1. Field of the Invention
The present invention relates to a battery control device, and more particularly, to a battery control device that includes a self-diagnostic function of a battery system.
2. Description of the Related Art
Electric vehicles and plug-in hybrid vehicles (PHV) have become commercially practical and various types of vehicles are introduced on the market. Such vehicles use electric power as a power source. Those vehicles are equipped with an idle stop function so as to improve the rate of fuel consumption. In such vehicles, it is highly important to ensure reliability of a system, that is, reliability of a battery unit including a battery control device. In the battery control device, a self-diagnostic function is performed to keep track of occurrences of abnormalities.
FIG. 1 is a block diagram illustrating a controller (central processing unit (CPU) 110) of a battery system that includes a known self-diagnostic function. FIG. 2 is a flowchart illustrating processing of the self-diagnostic function performed by the CPU 110, and illustrates the processing mainly focusing on processing for detecting abnormalities in a current measuring system.

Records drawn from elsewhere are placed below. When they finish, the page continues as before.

-- ==== Sys2Proof/Laws/Exec.lean ====
section
/-! SUPPORT. One lemma per shared operation of the meanings, saying all it can do, and what every meaning leaves alone. -/

namespace Sys2Proof.Machine

/-! ### Loads and stores -/

section
variable (s : State) (i : Instr) (width : Width) (extend : Word → Word) (rt rs : RegIdx) (imm : Imm16)

/-- A load in bounds (R231 to R235). -/
theorem State.loadTo_inBounds (h : (s.effectiveAddress rs imm).toNat + width.bytes - 1 < s.mem.size) :
    s.loadTo i width extend rt rs imm =
      (s.writeReg rt (extend (s.mem.value (s.effectiveAddress rs imm).toNat width))).advance := by
  simp only [State.loadTo, Memory.read_of_inBounds h]

/-- A load out of bounds (R402, R404). -/
theorem State.loadTo_outOfBounds (h : s.mem.size ≤ (s.effectiveAddress rs imm).toNat + width.bytes - 1) :
    s.loadTo i width extend rt rs imm =
      s.raiseMemoryFault (some (encode s.sltuFunct i)) (s.effectiveAddress rs imm) := by
  simp only [State.loadTo, (Memory.read_eq_none_iff ..).2 h]

/-- All that a load can do. -/
theorem State.loadTo_cases :
    (∃ v, s.loadTo i width extend rt rs imm = (s.writeReg rt v).advance) ∨
    s.loadTo i width extend rt rs imm =
      s.raiseMemoryFault (some (encode s.sltuFunct i)) (s.effectiveAddress rs imm) := by
  by_cases h : (s.effectiveAddress rs imm).toNat + width.bytes - 1 < s.mem.size
  · exact .inl ⟨_, s.loadTo_inBounds i width extend rt rs imm h⟩
  · exact .inr (s.loadTo_outOfBounds i width extend rt rs imm (Nat.le_of_not_lt h))

/-- A store in bounds (R237 to R239). -/
theorem State.storeFrom_inBounds (h : (s.effectiveAddress rs imm).toNat + width.bytes - 1 < s.mem.size) :
    s.storeFrom i width rt rs imm =
      (s.setMem (s.mem.store (s.effectiveAddress rs imm).toNat (s.readReg rt) width)).advance := by
  simp only [State.storeFrom, Memory.write_of_inBounds _ h]

/-- A store out of bounds (R241, R402, R404). -/
theorem State.storeFrom_outOfBounds (h : s.mem.size ≤ (s.effectiveAddress rs imm).toNat + width.bytes - 1) :
    s.storeFrom i width rt rs imm =
      s.raiseMemoryFault (some (encode s.sltuFunct i)) (s.effectiveAddress rs imm) := by
  simp only [State.storeFrom, (Memory.write_eq_none_iff ..).2 h]

/-- All that a store can do. -/
theorem State.storeFrom_cases :
    (∃ m, s.mem.write (s.effectiveAddress rs imm) width (s.readReg rt) = some m ∧
      s.storeFrom i width rt rs imm = (s.setMem m).advance) ∨
    s.storeFrom i width rt rs imm =
      s.raiseMemoryFault (some (encode s.sltuFunct i)) (s.effectiveAddress rs imm) := by
  cases h : s.mem.write (s.effectiveAddress rs imm) width (s.readReg rt) with
  | some m => exact .inl ⟨m, rfl, by simp only [State.storeFrom, h]⟩
  | none => exact .inr (by simp only [State.storeFrom, h])

end

/-! ### The finishing operations, as the updates they are -/

@[simp] theorem State.branchIf_eq (s : State) (c : Bool) (off : Imm16) :
    s.branchIf c off = s.setPc (if c then branchTarget s.pc off else s.nextPc) := rfl

@[simp] theorem State.finishImmediate_eq (s : State) (r : RegIdx) (v : Word) :
    s.finishImmediate r v = (s.writeReg r v).advance := rfl

@[simp] theorem State.finishAlu_eq (s : State) (r : RegIdx) (v : Word) : s.finishAlu r v = (s.writeReg r v).advance := rfl

@[simp] theorem State.finishHiLo_eq (s : State) (h l : Word) : s.finishHiLo h l = ((s.setHi h).setLo l).advance := rfl

@[simp] theorem State.finishDivideByZero_eq (s : State) : s.finishDivideByZero = s.drawHiLo.advance := rfl

/-- Four, added after a register was written, is added to the same pc. -/
@[simp] theorem State.writeReg_nextPc (s : State) (i : RegIdx) (v : Word) : (s.writeReg i v).nextPc = s.nextPc := by
  simp [State.nextPc]

/-! ### The free choice among outcomes (R340; log 18) -/

/-- Some way of choosing takes each element of a list, and no way takes anything else. -/
theorem chooseFrom_eq_some_iff {α : Type} (os : List α) (o : α) : (∃ n, chooseFrom os n = some o) ↔ o ∈ os := by
  match os with
  | [] => simp [chooseFrom]
  | [a] => simp [chooseFrom, eq_comm]
  | a :: b :: cs =>
    simp only [chooseFrom]
    refine ⟨fun ⟨n, h⟩ => List.mem_of_getElem? h, fun h => ?_⟩
    obtain ⟨n, hn, rfl⟩ := List.mem_iff_getElem.1 h
    exact ⟨n, by rw [Nat.mod_eq_of_lt hn, List.getElem?_eq_getElem hn]⟩

theorem chooseFrom_eq_none_iff {α : Type} (os : List α) (n : Nat) : chooseFrom os n = none ↔ os = [] := by
  match os with
  | [] => simp [chooseFrom]
  | [a] => simp [chooseFrom]
  | a :: b :: cs =>
    have : n % (a :: b :: cs).length < (a :: b :: cs).length := Nat.mod_lt _ (Nat.succ_pos _)
    simp only [chooseFrom, List.getElem?_eq_none_iff]
    simp only [reduceCtorEq, iff_false]
    omega

theorem State.mem_outcomes_of_chosen {s : State} {o : HandlerOutcome} (h : s.chosenOutcome = some o) : o ∈ s.outcomes :=
  (chooseFrom_eq_some_iff _ _).1 ⟨_, h⟩

theorem State.chosenOutcome_eq_none_iff (s : State) : s.chosenOutcome = none ↔ s.outcomes = [] :=
  chooseFrom_eq_none_iff ..

/-- A single outcome is the chosen one, and no choice is counted. -/
theorem State.chosenOutcome_singleton {s : State} {o : HandlerOutcome} (h : s.outcomes = [o]) :
    s.chosenOutcome = some o ∧ s.countChoice = s := by
  simp [State.chosenOutcome, State.countChoice, State.setChoices, h, chooseFrom]

/-! ### The handler's edits (R340) -/

theorem SameParams.trans {s t u : State} (h : SameParams s t) (k : SameParams t u) : SameParams s u :=
  ⟨k.1.trans h.1, k.2.1.trans h.2.1, k.2.2.1.trans h.2.2.1, k.2.2.2.trans h.2.2.2⟩

/-- What no edit of the handler reaches: MEM_SIZE, the stored slot of R[0], the status, the parameters, the counts. -/
theorem State.applyEdit_keeps (s : State) (e : HandlerEdit) :
    (s.applyEdit e).mem.size = s.mem.size ∧ (s.applyEdit e).regs[0] = s.regs[0] ∧ (s.applyEdit e).status = s.status ∧
    SameParams s (s.applyEdit e) := by
  cases e with
  | byte a b => by_cases h : a.toNat < s.mem.size <;> simp [State.applyEdit, SameParams, h]
  | _ => simp [State.applyEdit, SameParams]

theorem State.applyEdits_keeps (s : State) (es : List HandlerEdit) :
    (s.applyEdits es).mem.size = s.mem.size ∧ (s.applyEdits es).regs[0] = s.regs[0] ∧
    (s.applyEdits es).status = s.status ∧ SameParams s (s.applyEdits es) := by
  induction es generalizing s with
  | nil => exact ⟨rfl, rfl, rfl, rfl, rfl, rfl, rfl⟩
  | cons e es ih =>
    obtain ⟨h1, h2, h3, h4⟩ := s.applyEdit_keeps e
    obtain ⟨k1, k2, k3, k4⟩ := ih (s.applyEdit e)
    exact ⟨k1.trans h1, k2.trans h2, k3.trans h3, h4.trans k4⟩

/-- The handler's edits keep the canonical form of MEM. -/
theorem State.applyEdits_wf (s : State) (es : List HandlerEdit) (h : s.mem.wf = true) : (s.applyEdits es).mem.wf = true := by
  induction es generalizing s with
  | nil => exact h
  | cons e es ih =>
    refine ih _ ?_
    cases e with
    | byte a b =>
      by_cases hb : a.toNat < s.mem.size
      · simpa [State.applyEdit, hb] using Memory.writeByte_wf b h hb
      · simpa [State.applyEdit, hb] using h
    | _ => simpa [State.applyEdit] using h

/-- The count of choices has no part in the handler's edits. -/
theorem State.applyEdits_setChoices (s : State) (n : Nat) (es : List HandlerEdit) :
    (s.setChoices n).applyEdits es = (s.applyEdits es).setChoices n := by
  induction es generalizing s with
  | nil => rfl
  | cons e es ih =>
    simp only [State.applyEdits, ← ih]
    congr 1
    cases e with
    | reg i v => by_cases h : i = 0 <;> simp [State.applyEdit, State.writeReg, State.setChoices, h]
    | byte a b => by_cases h : a.toNat < s.mem.size <;> simp [State.applyEdit, State.setMem, State.setChoices, h]
    | _ => rfl

theorem State.applyEdits_append (s : State) (es fs : List HandlerEdit) :
    s.applyEdits (es ++ fs) = (s.applyEdits es).applyEdits fs := by
  induction es generalizing s with
  | nil => rfl
  | cons e es ih => exact ih _

/-! ### The placing of a fetched word (log 4) -/

/-- Cells below a size are below a greater one. -/
theorem cellsWf_size_mono {size size' lo : Nat} {cs : List Host.Cell} (h : cellsWf size lo cs = true) (hs : size ≤ size') :
    cellsWf size' lo cs = true := by
  induction cs generalizing lo with
  | nil => rfl
  | cons c cs ih =>
    obtain ⟨h1, h2, h3, h4⟩ := (cellsWf_cons ..).1 h
    exact (cellsWf_cons ..).2 ⟨h1, by omega, h3, ih h4⟩

/-- Placing a word keeps the canonical form of MEM. -/
theorem State.placeFetchWord_wf (s : State) (w : Word) (h : s.mem.wf = true) : (s.placeFetchWord w).mem.wf = true := by
  obtain ⟨hs, hc⟩ := (Memory.wf_iff _).1 h
  simp only [State.placeFetchWord, State.setStatus_mem, State.setMem_mem]
  have hp : (if s.pc.toNat + 4 ≤ maxImageLength then s.pc else 0#32).toNat + 4 ≤ maxImageLength := by
    split
    · assumption
    · decide
  refine Memory.store_wf w ((Memory.wf_iff _).2 ⟨Nat.max_le.2 ⟨hs, hp⟩, cellsWf_size_mono hc (Nat.le_max_left ..)⟩) ?_
  simp only [Width.bytes]
  omega

/-! ### All meanings at once -/

/-- No meaning refuses. -/
theorem exec_ne_refused (i : Instr) (s : State) (r : Refusal) : exec i s ≠ .refused r := by
  cases i with
  | syscall code => simp only [exec, execSyscall]; split <;> simp
  | _ => exact nofun

/-- The only fault is that of a `syscall` whose handler gives no outcome (R340). -/
theorem exec_fault {i : Instr} {s : State} {r : Fault} (h : exec i s = .fault r) :
    r = .noHandlerOutcome ∧ i.isSyscall = true ∧ s.outcomes = [] := by
  cases i with
  | syscall code =>
    simp only [exec, execSyscall] at h
    split at h
    · exact ⟨(Host.Outcome.fault.inj h).symm, rfl, s.chosenOutcome_eq_none_iff.1 ‹_›⟩
    · cases h
  | _ => exact nomatch h

/-- What every instruction but the loads, the stores and `syscall` leaves alone: MEM, the status, the parameters, the stored
slot of R[0]. -/
theorem exec_plain {i : Instr} {s t : State} (h : exec i s = .next t) (hs : i.isStore = false) (hc : i.isSyscall = false)
    (hl : i.isLoad = false) :
    t.mem = s.mem ∧ t.status = s.status ∧ t.sltuFunct = s.sltuFunct ∧ t.handler = s.handler ∧ t.choices = s.choices ∧
    t.regs[0] = s.regs[0] := by
  cases i with
  | lb | lbu | lh | lhu | lw => cases hl
  | sb | sh | sw => cases hs
  | syscall => cases hc
  | div rs rt | divu rs rt =>
    obtain rfl := Host.Outcome.next.inj h
    by_cases hz : s.readReg rt = 0#32 <;> simp [hz]
  | _ => obtain rfl := Host.Outcome.next.inj h; simp [State.finishProduct]

/-- A load reads its register file and memory alone: it ends in a register write and pc + 4, or in a MemoryFault (R231 to
R235, R402). -/
theorem exec_load {i : Instr} {s t : State} (h : exec i s = .next t) (hl : i.isLoad = true) :
    (∃ r v, i.destination = some r ∧ t = (s.writeReg r v).advance) ∨
    ∃ a, t = s.raiseMemoryFault (some (encode s.sltuFunct i)) a := by
  cases i with
  | lb rt rs imm | lbu rt rs imm | lh rt rs imm | lhu rt rs imm | lw rt rs imm =>
    obtain rfl := Host.Outcome.next.inj h
    rcases State.loadTo_cases s _ _ _ rt rs imm with ⟨v, e⟩ | e
    · exact .inl ⟨rt, v, rfl, e⟩
    · exact .inr ⟨_, e⟩
  | _ => cases hl

/-- A store ends in a new MEM and pc + 4, or in a MemoryFault (R237 to R239, R402). -/
theorem exec_store {i : Instr} {s t : State} (h : exec i s = .next t) (hs : i.isStore = true) :
    (∃ a w v m, s.mem.write a w v = some m ∧ t = (s.setMem m).advance) ∨
    ∃ a, t = s.raiseMemoryFault (some (encode s.sltuFunct i)) a := by
  cases i with
  | sb rt rs imm | sh rt rs imm | sw rt rs imm =>
    obtain rfl := Host.Outcome.next.inj h
    rcases State.storeFrom_cases s _ _ rt rs imm with ⟨m, hm, e⟩ | e
    · exact .inl ⟨_, _, _, m, hm, e⟩
    · exact .inr ⟨_, e⟩
  | _ => cases hs

/-- A `syscall` that has a next state ends in an outcome of its handler (R340). -/
theorem exec_syscall {code : BitVec 20} {s t : State} (h : exec (.syscall code) s = .next t) :
    ∃ o, s.chosenOutcome = some o ∧ o ∈ s.outcomes ∧
      t = s.countChoice.finishSyscall (encode s.sltuFunct (.syscall code)) o := by
  simp only [exec, execSyscall] at h
  split at h
  · cases h
  · exact ⟨_, ‹_›, State.mem_outcomes_of_chosen ‹_›, (Host.Outcome.next.inj h).symm⟩

/-- What `syscall` leaves alone with every handler: MEM_SIZE, the stored slot of R[0], the parameters, the draws. -/
theorem exec_syscall_keeps {code : BitVec 20} {s t : State} (h : exec (.syscall code) s = .next t) :
    t.mem.size = s.mem.size ∧ t.regs[0] = s.regs[0] ∧ t.sltuFunct = s.sltuFunct ∧ t.handler = s.handler ∧
    t.draws = s.draws := by
  obtain ⟨o, -, -, rfl⟩ := exec_syscall h
  cases o with
  | continueWith es | terminateWith es =>
    obtain ⟨h1, h2, -, h4, h5, h6, -⟩ := s.countChoice.applyEdits_keeps es
    exact ⟨h1, h2, h4, h5, h6⟩

/-! ### A step -/

/-- All that a step can do when it has a next state (R47, R408). -/
theorem step_cases {s t : State} (h : step s = .next t) :
    (∃ r, s.status = .halted r ∧ t = s) ∨
    (s.status = .running ∧ s.fetch = none ∧ t = s.raiseMemoryFault none s.pc) ∨
    (∃ w e, s.status = .running ∧ s.fetch = some w ∧ decode s.sltuFunct w = .error e ∧ t = s.raiseDecodeError w) ∨
    ∃ w i, s.status = .running ∧ s.fetch = some w ∧ decode s.sltuFunct w = .ok i ∧ exec i s = .next t := by
  unfold step State.cycle at h
  split at h
  · exact .inl ⟨_, ‹_›, (Host.Outcome.next.inj h).symm⟩
  · unfold State.runCycle at h
    split at h
    · exact .inr (.inl ⟨‹_›, ‹_›, (Host.Outcome.next.inj h).symm⟩)
    · split at h
      · exact .inr (.inr (.inl ⟨_, _, ‹_›, ‹_›, ‹_›, (Host.Outcome.next.inj h).symm⟩))
      · exact .inr (.inr (.inr ⟨_, _, ‹_›, ‹_›, ‹_›, h⟩))

/-- A step of a running machine whose fetched word decodes (R47). -/
theorem step_of_decode {s : State} {w : Word} {i : Instr} (hr : s.status = .running) (hf : s.fetch = some w)
    (hd : decode s.sltuFunct w = .ok i) : step s = exec i s := by
  simp only [step, State.cycle, hr, State.runCycle, hf, hd]

/-- A step of a halted machine (R48, R407). -/
theorem step_of_halted {s : State} {r : HaltRecord} (h : s.status = .halted r) : step s = .next s := by
  simp only [step, State.cycle, h]

end Sys2Proof.Machine
end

After a current variation is predetermined with respect to an obtained variation in voltage of a battery V, the CPU 110 detects an abnormality in accordance with the predetermined current variation. Specifically, the CPU 110 starts self-diagnosis of a measuring system (S110). When an ignition 130 is OFF (N at S112), the CPU 110 performs processing for detecting a prescribed variation in voltage (S114). When the CPU 110 detects the prescribed variation in voltage (Y at S114), the CPU 110 performs processing for detecting whether a discharge current is below a prescribed value (S116). When the discharge current is below the prescribed value (Y at S116), the CPU 110 determines that an abnormality has occurred in a current measuring system 120 (S118).
Self-diagnostic techniques have been known that can detect degradation in a secondary battery or abnormalities in a measuring system in such a battery system (refer to Japanese Patent Application Laid-open No. 2010-200574, for example). Specifically, in the technique disclosed in Japanese Patent Application Laid-open No. 2010-200574, the state of charge (SOC) of a secondary battery is calculated by integrating currents detected by a current measuring unit, and open-circuit voltages of the secondary battery at predetermined first and second timings are estimated as first and second open-circuit voltage values on the basis of measured values from a voltage measuring unit and the current measuring unit. Subsequently, first information about the amount of charge/discharge of the secondary battery is obtained on the basis of first and second SOCs at the first and the second timings, second information about the amount of charge/discharge of the secondary battery is obtained on the basis of first and second open-circuit voltage values at the first and the second timings, and whether abnormalities are present in the secondary battery, a voltage detecting unit, and a current detecting unit is determined on the basis of the first and the second information.
The conventional technique illustrated in FIG. 1 and FIG. 2 is based on the premise that a voltage measuring system is normal. As a result, there has been a problem in that, even when it is determined that an abnormality has occurred, the abnormality cannot be distinguished whether it relates to the voltage measuring system or the current measuring system. The same holds true for the technique disclosed in Japanese Patent Application Laid-open No. 2010-200574. Consequently, self-diagnostic processing for detecting abnormalities has been increased, which complicates the processing and also limits the number of timings of the self-diagnostic processing. Thus, an alternative technique has been needed.